I think those things should be fixable: I have quite an extensive test suite (written in Scala) that could with some work be adapted to be run against the ComputerCraft standard library with LuaJ/Cobalt to see where the behaviour diverges. That might help identifying such problematic spots.
Regarding Lua's tests: I have tried them, with good results, but in order to be able to run the entire test suite I'd have to modify them a bit. I have a few issues with them:
- They depend on what I'd call "implementation details", e.g. the debug library and the way error messages are formatted.
- They aren't particularly modular. For instance, a lot of test methods use string.gsub or load; until I had the correct implementations of these functions, the tests were failing because of these missing functions.

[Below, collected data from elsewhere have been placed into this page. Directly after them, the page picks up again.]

-- ==== Sys2Proof/Machine/MemoryBus.lean ====
section
/-! DEFINITION. The memory bus: grant, accept, advance and the two time limits (R141, R142), the setup fetch's bursts (R139), and the expiry of a unit's patience (R155). -/

namespace Sys2Proof.Machine

/-- REQ_STATE replaced (R140). -/
def State.setReq (s : State) (st : ReqState) : State := { s with req := { s.req with state := st } }

/-- The requester lowers its request, releases the bus and becomes FREE (R141). -/
def State.freeReq (s : State) : State := { s with req := { s.req with state := .free, current := none } }

/-! ## The setup fetch -/

/-- The whole setup block has arrived and is judged (R139). -/
def State.judgeSetup (s : State) (words : List Word16) : State :=
  match parseSetup words with
  | some x => { s with port := { s.port with settings := x } }.endSetup false
  | none => s.endSetup true

/-- A burst of the setup fetch ends (R139). -/
def State.setupBurstEnd (s : State) (n : Nat) (outcome : BurstOutcome) (words : List Word16) : State :=
  match s.port.setupFetch with
  | none => s
  | some f =>
    match outcome with
    | .failed _ => s.endSetup true
    | .done =>
      let got := f.got ++ (List.range n).map (fun i => words.getD i 0)
      if 8 ≤ got.length then s.judgeSetup got else s.fetchSetup { f with got := got }

/-! ## Ends of a burst -/

/-- The outcome handed to the claimant (R141). -/
def State.handBurst (s : State) (b : Burst) (outcome : BurstOutcome) (words : List Word16) : State :=
  match b.claimant with
  | .unit u => s.unitBurstEnd u b.count outcome words
  | .setup => s.setupBurstEnd b.count outcome words

/-- The burst being served ends: the requester is FREE, the claimant acts, and the next burst is chosen
(R140, R141). -/
def State.burstEnds (s : State) (outcome : BurstOutcome) (words : List Word16) : State :=
  match s.req.current with
  | none => s.freeReq.finish
  | some b => (s.freeReq.handBurst b outcome words).finish

/-- The memory's outcome as the claimant sees it (R141). -/
def burstOutcome : MemoryOutcome → BurstOutcome
  | .done => .done
  | .addressInvalid => .failed .addressInvalid
  | .keyViolation => .failed .keyViolation
  | .parity => .failed .parity

/-- The meaning of BUS_GRANT (R141); a grant that comes when none is awaited is released (R142). A late
grant of an expired burst that comes when the next one is requested is taken as the next one's (log entry 47). -/
def execBusGrant (s : State) : Result3 :=
  .next (if s.req.state = .requesting then s.setReq .presenting else s)

/-- The meaning of BUS_ACCEPT (R141). -/
def execBusAccept (s : State) : Result3 :=
  .next (if s.req.state = .presenting then s.setReq .inCycle else s)

/-- The meaning of BUS_ADVANCE (R141, R142, R146): a FINISHING burst's outcome is discarded. A late advance
of an expired burst that comes when the next one is in its cycle is taken as the next one's (log entry 47). -/
def execBusAdvance (outcome : MemoryOutcome) (words : List Word16) (s : State) : Result3 :=
  .next (match s.req.state with
    | .inCycle => s.burstEnds (burstOutcome outcome) words
    | .finishing => s.freeReq.finish
    | .free => s
    | .requesting => s
    | .presenting => s)

/-- The meaning of GRANT_TIMEOUT (R142). -/
def execGrantTimeout (s : State) : Result3 :=
  .next (if s.req.state = .requesting then s.burstEnds (.failed .noResponse) [] else s)

/-- The meaning of ADVANCE_TIMEOUT (R142, R146). -/
def execAdvanceTimeout (s : State) : Result3 :=
  .next (match s.req.state with
    | .inCycle => s.burstEnds (.failed .noResponse) []
    | .finishing => s.freeReq.finish
    | .free => s
    | .requesting => s
    | .presenting => s)

/-- The meaning of PATIENCE_TIMER_EXPIRY (R155): a unit in WAIT whose timer runs. -/
def execPatienceTimerExpiry (u : Fin 4) (s : State) : Result3 :=
  .next (if (s.units.get u).state = .wait && (s.units.get u).patience.isSome then
      (s.patienceExpires u).finish
    else s)

end Sys2Proof.Machine
end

- And they terminate on the first error, so you can figure out that the test has terminated on line 235 out of 512, but you don't know whether there would be another 100 failures after this line, or none.
But I should give the tests another try.
Rembulan implements what I call "CPU accounting": Lua programs may be allocated a number of "ticks" for which they are allowed to run before they are paused (and resumed later).
I haven't looked into this but does it handle string.find and friends on long strings (string.find("a"):rep(1e4), ".-.-.-.-b$"))? I like it as a concept but I'm not sure how it would work in practice: either you keep the "too long without yielding" error or you'd need a way to terminate programmer errors (such as infinite loops).
How do you handle this currently, e.g., an infinite loop? When a turtle in ComputerCraft gets stuck in an infinite loop, then the only way to fix that is to destroy it, no? ;)/>
The point is that even if it does get stuck that way, it shouldn't be using 100% of your actual CPU time. If, for instance, it runs for a few ms every world tick (IIIRC that's how time is measured in MineCraft), it could simply be kept running forever. (Plus, there might be an in-game mechanism like "heat" that could shorten the time slices assigned to the turtle the more the CPU is used, so after a while, even if it is stuck in an infinite loop, it would get slower and slower, becoming less of a burden on the host system.)
For standard library functions, I avoided using CPU accounting as long as there weren't any non-raw Lua operations involved (e.g., string.gsub can pause, but string.find cannot). It also means that standard library functions are "for free"; but they don't have to be.
Coroutines in Rembulan do not use Java threads (as opposed to LuaJ). They are therefore much lightweight and coroutine switches them do not involve a thread context switch. They work with CPU accounting (above). This should allow you to have an order of magnitude more coroutines than with LuaJ.
Yessssssss. This is something I've been wanting to do for ever (especially as it is the next step towards serialisable state).
Worth noting that you'd probably want to use a wrapper thread to allow yielding/pulling events from CC functions (such as peripherals) without writing special resuming code. This may prove more problematic then that: all peripheral methods would have to be written to allow resuming.
I'll have to believe you on that one :)/> However, if they aren't using too many Lua operations, it should be doable, if perhaps annoying.
Rembulan implements Lua 5.3, whereas (IIRC) LuaJ implements Lua 5.2.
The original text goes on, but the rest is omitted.